Add to that the iron grip that the wealthy maintain on policy, on relief, insisting that $2,000 checks are beyond our means, pretending that they're not making these claims from the jacuzzis they've filled with free government money.


The status quo *will* collapse. In Piketty's 1789, that meant guillotines. In Argentina, they're trying for a peaceful resolution: they're taxing wealth. Any fortune of $3.4m faces a one-time Robin Hood tax of 3.5%.

That is to say, they're allocating the tip of the top leg of the K-shaped recovery to the bottom leg.


Bolivia has created a Piketty-compliant annual tax on fortunes of more than $4.3m.
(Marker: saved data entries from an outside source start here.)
-- ==== Sys2Proof/Machine/Vector.lean ====
section
/-! DEFINITION. Vector and stream instructions (R146–R169), and the vector conversions (R74–R77). A register group is
read as one number, register i of the group at bits 512 i; a pair lane therefore lies where R146 puts it. -/

namespace Sys2Proof.Machine

/-! Streams (R151–R155). -/

/-- DIR: a write stream. -/
def Stream.isWrite (x : Stream) : Bool := x.desc.getLsbD 63
/-- LEN. -/
def streamLen (d : Word) : Nat := wbits d 46 14
/-- STRIDE, signed. -/
def streamStride (d : Word) : Int := sintOf (wbits d 32 14) 14
/-- Scratchpad offset of granule `i`. -/
def Stream.off (x : Stream) (i : Nat) : Nat := ((offOf x.addr : Int) + 64 * streamStride x.desc * i).toNat
/-- Global address of granule `i`. -/
def Stream.granAddr (x : Stream) (i : Nat) : Word := x.addr + BitVec.ofInt 64 (64 * streamStride x.desc * i)

/-- How a vector instruction uses registers: source groups in field order, whether the destination is a source, the
destination group, latency, lane masks read, and the cycles it holds the vector unit (R148, R150). -/
structure VecUse where
  srcs : List (Nat × Nat)
  accum : Bool := false
  dst : Option (Nat × Nat) := none
  lat : Nat := 2
  masks : List Nat := []
  units : Nat := 1
  payload : Bool := false

/-- The registers of a group. -/
def regsOf (g : Nat × Nat) : List Nat := (List.range g.2).map fun i => g.1 + i
/-- Do two groups overlap in part (R148)? -/
def partOverlap (d x : Nat × Nat) : Bool := (regsOf d).any (regsOf x).contains && d != x
/-- Is the group one register bound to a stream? -/
def State.streamOf (s : State) (g : Nat × Nat) : Option Stream := if g.2 = 1 then s.boundReg g.1 else none
/-- Is some register of the group bound although the group is larger (R154)? -/
def State.boundInside (s : State) (g : Nat × Nat) : Bool := g.2 != 1 && (regsOf g).any fun r => (s.boundReg r).isSome

/-- Accesses of a vector instruction: a bound stream register is neither read nor written (R152). -/
def VecUse.acc (u : VecUse) (s : State) : Access :=
  let groups := u.srcs ++ (if u.accum then u.dst.toList else [])
  { reads := (groups.flatMap fun g => if (s.streamOf g).isSome then [] else (regsOf g).map fun r => (.vreg r, false)) ++
      u.masks.map fun m => (.mreg m, false)
    writes := u.dst.toList.flatMap fun g =>
      if (s.streamOf g).isSome then [] else (regsOf g).map fun r => (.vreg r, some u.lat)
    pops := [], pushes := []
    streamPops := (u.srcs.filter fun g => (s.streamOf g).isSome).map (·.1)
    streamPushes := (u.dst.toList.filter fun g => (s.streamOf g).isSome).map (·.1) }

/-- Stream misuse (R154) of the sources and the destination. -/
def VecUse.misuse (u : VecUse) (s : State) : Option TrapInfo :=
  let bad : Option TrapInfo := some ⟨2, 2, 0, 0⟩
  if (u.srcs ++ u.dst.toList).any s.boundInside then bad
  else if u.srcs.any (fun g => match s.streamOf g with | some x => x.isWrite | none => false) then bad
  else if u.dst.any (fun g => match s.streamOf g with | some x => !x.isWrite || u.accum | none => false) then bad
  else none

/-- How many granules of a stream the A-word beside a C-word takes before it: of two fields of a bundle the one at the higher
bit position comes first (R153), in a push as in a pop (DESIGN CHOICE, log 84). -/
def State.before (s : State) (r : Nat) (pop : Bool) : Nat :=
  (if pop then s.ctx.found.acc.streamPops else s.ctx.found.acc.streamPushes).count r
/-- Index of the granule the `k`-th source pops: its stream's position and the earlier pops of the same register, `skip` of
them by the word beside. -/
def popIndex (x : Stream) (srcs : List (Nat × Nat)) (k : Nat) (g : Nat × Nat) (skip : Nat := 0) : Nat :=
  x.pos + skip + (srcs.take k).count g
/-- Granules of a stream that the word beside takes before a word of use `u`: one at most is a C-word's payload. -/
def VecUse.skip (u : VecUse) (s : State) (r : Nat) (pop : Bool) : Nat := if u.payload then s.before r pop else 0

/-- The trap of one stream access: exhausted (R154), or a mismatched tag of an available granule (R153). -/
def State.streamTrap (s : State) (x : Stream) (i : Nat) (pop : Bool) : Option TrapInfo :=
  if i ≥ streamLen x.desc then some (trapAt 2 2 (x.granAddr (streamLen x.desc)))
  else if pop && !x.tagx && x.avail.any (fun a => a.1 == i && a.2.2) && s.spadTagAt s.ctx.core (x.off i / 64) != x.tag then
    some (trapAt 7 1 (x.granAddr i) (tagDetail x.tag (s.spadTagAt s.ctx.core (x.off i / 64))))
  else none

/-- The issue traps of a vector instruction (R148, R153, R154); a word that fails both R148 and R154 traps IllegalOverlap
(DESIGN CHOICE, log 84: no rule orders the two). -/
def VecUse.trap (u : VecUse) (s : State) : Option TrapInfo :=
  if u.dst.any fun d => u.srcs.any (partOverlap d) then some ⟨3, 0, 0, 0⟩
  else u.misuse s <|>
    ((u.srcs.mapIdx fun k g => match s.streamOf g with
        | some x => s.streamTrap x (popIndex x u.srcs k g (u.skip s g.1 true)) true
        | none => none).findSome? id) <|>
    (u.dst.bind fun g => match s.streamOf g with
        | some x => s.streamTrap x (x.pos + u.skip s g.1 false) false
        | none => none)

/-- Parks of a vector instruction: the unit busy (R150), a stream empty or full (R153). -/
def VecUse.park (u : VecUse) (s : State) : Option Park :=
  let empty := (u.srcs.mapIdx fun k g => match s.streamOf g with
    | some x => !(x.avail.any fun a => a.1 == popIndex x u.srcs k g (u.skip s g.1 true) && a.2.2)
    | none => false).any id
  let full := u.dst.any fun g => match s.streamOf g with
    | some x => x.pushes + u.skip s g.1 false ≥ 4
    | none => false
  if (u.units != 0 && s.curCore.vecUntil > s.cycle) || empty || full then some Park.other else none

/-- The value of a source group (R148, R153). -/
def State.vsrc (s : State) (srcs : List (Nat × Nat)) (k : Nat) (skip : Nat := 0) : Nat :=
  let g := srcs.getD k (0, 0)
  match s.streamOf g with
  | some x => ((x.avail.find? fun a => a.1 == popIndex x srcs k g skip).map fun a => a.2.1.toNat).getD 0
  | none => (regsOf g).foldr (fun r acc => (s.view.vreg r).toNat + acc * 2 ^ 512) 0

/-- The destination group's value before the instruction. -/
def State.vdst (s : State) (u : VecUse) : Nat :=
  (u.dst.map fun g => (regsOf g).foldr (fun r acc => (s.view.vreg r).toNat + acc * 2 ^ 512) 0).getD 0

/-- Queues the read of granule `i` of a bound read stream (R153). -/
def State.queueStreamRead (s : State) (r i : Nat) (x : Stream) : State :=
  if i < streamLen x.desc then s.localAccess (x.off i) false (.streamRead (r + 32 * x.gen) i) else s

/-- A bound register's stream is replaced. -/
def Thread.setStream (t : Thread) (r : Nat) (x : Option Stream) : Thread := { t with streams := vset t.streams (r - 28) x }

/-- Pops the next granule of a read stream, and queues the read four beyond it (R153). -/
def State.popStream (s : State) (r : Nat) : State :=
  match (s.cur.getD Thread.reset).streams[r - 28]?.getD none with
  | none => s
  | some x =>
    let s := s.modCur (·.setStream r (some { x with pos := x.pos + 1, avail := x.avail.filter (·.1 != x.pos) }))
    s.queueStreamRead r (x.pos + 4) x

/-- The pops of a vector instruction, and the unit's occupation (R150, R153). -/
def VecUse.take (u : VecUse) (s : State) : State :=
  let s := u.srcs.foldl (fun s g => match s.streamOf g with | some _ => s.popStream g.1 | none => s) s
  if u.units = 0 then s
  else (s.modCore s.ctx.core fun k => { k with vecUntil := s.cycle + u.units }).after u.units .vectorUnitFree
    { core := s.ctx.core }

/-- Bytes of a 512-bit mask whose bits are set, as a 64-bit byte mask. -/
def byteMask (mask : Nat) : Word := wd ((List.range 64).foldl (fun a j => if mask / 2 ^ (8 * j) % 2 = 1 then a + 2 ^ j else a) 0)

/-- A push takes its entry and its granule (R153). -/
def State.reservePush (s : State) (r : Nat) : State :=
  s.modCur fun t => match vget none t.streams (r - 28) with
    | some x => t.setStream r (some { x with pos := x.pos + 1, pushes := x.pushes + 1 })
    | none => t
/-- Writes a vector result when due: to the registers of the group under the mask, or as a push (R102, R147, R153). -/
def State.vresult (s : State) (u : VecUse) (val mask : Nat) (flags : BitVec 5) : State :=
  match u.dst with
  | none => s
  | some g =>
    match s.streamOf g with
    | some x =>
      let at_ := x.off x.pos
      let s := s.reservePush g.1
      (s.addDue .none u.lat 0 0 flags).after u.lat
        (.streamPushQueued s.me s.ctx.org g.1 ⟨at_, x.noundo, if x.tagx then none else some x.tag⟩
          (BitVec.ofNat 512 val) (byteMask mask))
    | none =>
      (List.range g.2).foldl (fun s i =>
        s.addDue (.vreg (g.1 + i)) u.lat (val / 2 ^ (512 * i) % 2 ^ 512) (mask / 2 ^ (512 * i) % 2 ^ 512)
          (if i = 0 then flags else 0)) s

/-- A vector instruction: its result, the bits written and the flags, from the source groups and the old destination. -/
def vecSpec (u : VecUse) (f : State → List Nat → Nat → Nat × Nat × BitVec 5) : WordSpec where
  acc := u.acc
  kind := needsAll
  trap3 := u.trap
  park4 := u.park
  effect s :=
    let r := f s ((List.range u.srcs.length).map (s.vsrc u.srcs)) (s.vdst u)
    (u.take s).vresult u r.1 r.2.1 r.2.2

/-! Lanes (R146–R149). -/

/-- Registers of a group of `g` units (R148). -/
def groupLen (g : BitVec 2) (pair : Bool) : Nat := 2 ^ g.toNat * (if pair then 2 else 1)
/-- Integer lane width (R38). -/
def intWidth (w : BitVec 2) : Nat := 8 * 2 ^ w.toNat
/-- Float lane width (R38). -/
def fltWidth (w : BitVec 2) : Nat := (fmtOf w.toNat).width
/-- Lanes of a unit (R146): 512 / b, and sixteen for a pair. -/
def laneCount (b : Nat) : Nat := if b = 64 then 16 else 512 / b
/-- Lane `k` of a group's value. -/
def lane (v b k : Nat) : Nat := v / 2 ^ (b * k) % 2 ^ b

/-- Puts the lanes of `n` together from a function that gives each written lane's value and flags. -/
def gather (n b : Nat) (f : Nat → Option (Nat × BitVec 5)) : Nat × Nat × BitVec 5 :=
  (List.range n).foldl (fun a k =>
    match f k with
    | some y => (a.1 + y.1 % 2 ^ b * 2 ^ (b * k), a.2.1 + (2 ^ b - 1) * 2 ^ (b * k), a.2.2 ||| y.2)
    | none => a) (0, 0, 0)

/-- Is lane `k` of a group active under a mask (R147)? -/
def active (m : Word) (b k : Nat) : Bool := m.getLsbD (k % laneCount b)

/-- An element-wise operation on groups (R156). -/
def lanewise (m : Word) (n b : Nat) (a c d : Nat) (f : Nat → Nat → Nat → Nat × BitVec 5) : Nat × Nat × BitVec 5 :=
  gather n b fun k => if active m b k then some (f (lane a b k) (lane c b k) (lane d b k)) else none

/-- The use of format VR. -/
def vrUse (o : VR) (int acc : Bool) (lat : Nat) : VecUse where
  srcs := let n := groupLen o.g (int && o.w == 3); [(o.va.toNat, n), (o.vb.toNat, n)]
  accum := acc
  dst := some (o.vd.toNat, groupLen o.g (int && o.w == 3))
  lat := lat
  masks := [o.vm.toNat]
  units := 2 ^ o.g.toNat

/-- A float VR instruction (R157). -/
def vrFloat (o : VR) (acc : Bool) (lat : Nat) (f : Fmt → Nat → Nat → Nat → Nat → Nat × BitVec 5) : WordSpec :=
  let b := fltWidth o.w
  vecSpec (vrUse o false acc lat) fun s v d =>
    lanewise (s.view.mreg o.vm.toNat) (2 ^ o.g.toNat * laneCount b) b (v.getD 0 0) (v.getD 1 0) d
      (f (fmtOf o.w.toNat) (effRM 7 s.view.rm))

/-- An integer VR instruction, latency 2 (R158). -/
def vrInt (o : VR) (f : Nat → Nat → Nat → Nat) : WordSpec :=
  let b := intWidth o.w
  vecSpec (vrUse o true false 2) fun s v d =>
    lanewise (s.view.mreg o.vm.toNat) (2 ^ o.g.toNat * laneCount b) b (v.getD 0 0) (v.getD 1 0) d
      fun x y _ => (f b x y, 0)

/-- A float operation on bits from one on values. -/
def onNums (f : Fmt → Nat → Num → Num → Num → Nat × BitVec 5) (m : Fmt) (mode a b d : Nat) : Nat × BitVec 5 :=
  f m mode (readFmt m false a) (readFmt m false b) (readFmt m false d)

/-- The use of format VU. -/
def vuUse (o : VU) (int : Bool) (lat : Nat) : VecUse where
  srcs := [(o.va.toNat, groupLen o.g (int && o.w == 3))]
  dst := some (o.vd.toNat, groupLen o.g (int && o.w == 3))
  lat := lat
  masks := [o.vm.toNat]
  units := 2 ^ o.g.toNat

/-- A float VU instruction. -/
def vuFloat (o : VU) (lat : Nat) (f : Fmt → Nat → Nat × BitVec 5) : WordSpec :=
  let b := fltWidth o.w
  vecSpec (vuUse o false lat) fun s v _ =>
    lanewise (s.view.mreg o.vm.toNat) (2 ^ o.g.toNat * laneCount b) b (v.getD 0 0) 0 0 fun x _ _ => f (fmtOf o.w.toNat) x

/-- An integer VU instruction. -/
def vuInt (o : VU) (f : Nat → Nat → Nat) : WordSpec :=
  let b := intWidth o.w
  vecSpec (vuUse o true 2) fun s v _ =>
    lanewise (s.view.mreg o.vm.toNat) (2 ^ o.g.toNat * laneCount b) b (v.getD 0 0) 0 0 fun x _ _ => (f b x, 0)

/-- The smaller or larger of two lanes (R156). -/
def pickInt (signed max : Bool) (b x y : Nat) : Nat :=
  let lt (p q : Nat) : Bool := if signed then sintOf p b < sintOf q b else p < q
  if max then (if lt x y then y else x) else (if lt y x then y else x)
/-- Arithmetic right shift of a lane. -/
def sraLane (b x y : Nat) : Nat := ((sintOf x b / ((2 ^ (y % b) : Nat) : Int)) % ((2 ^ b : Nat) : Int)).toNat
Morocco's trying out a one-time tax on vast fortunes.

It's not just the global south: the UK's independent Wealth Tax Commission recommended a one-time levy. Canadian PM Justin Trudeau wants to "tax extreme wealth inequality."


Wealth-tax opponents say that they don't work - that wealth-taxes result in deceptive asset revaluations and offshoring to financial secrecy havens and so become costly boondoggles. But that's an incomplete account of how the situation plays out.

It's more true to say that when a wealth tax is set to pass, the wealthy mobilize their capital to create loopholes in the rules that guarantee these boondoggles.


This is not the inevitable outcome of a wealth-tax. As Gabriel Zucman has demonstrated, it's certainly possible to design effective wealth-taxes.

The investor class demanded a system that squeezed and squeezed, and now we're facing a rupture. The Robin Hood tax advocates are trying to manage an orderly, peaceful transition to a fairer system. The alternative is not business as usual.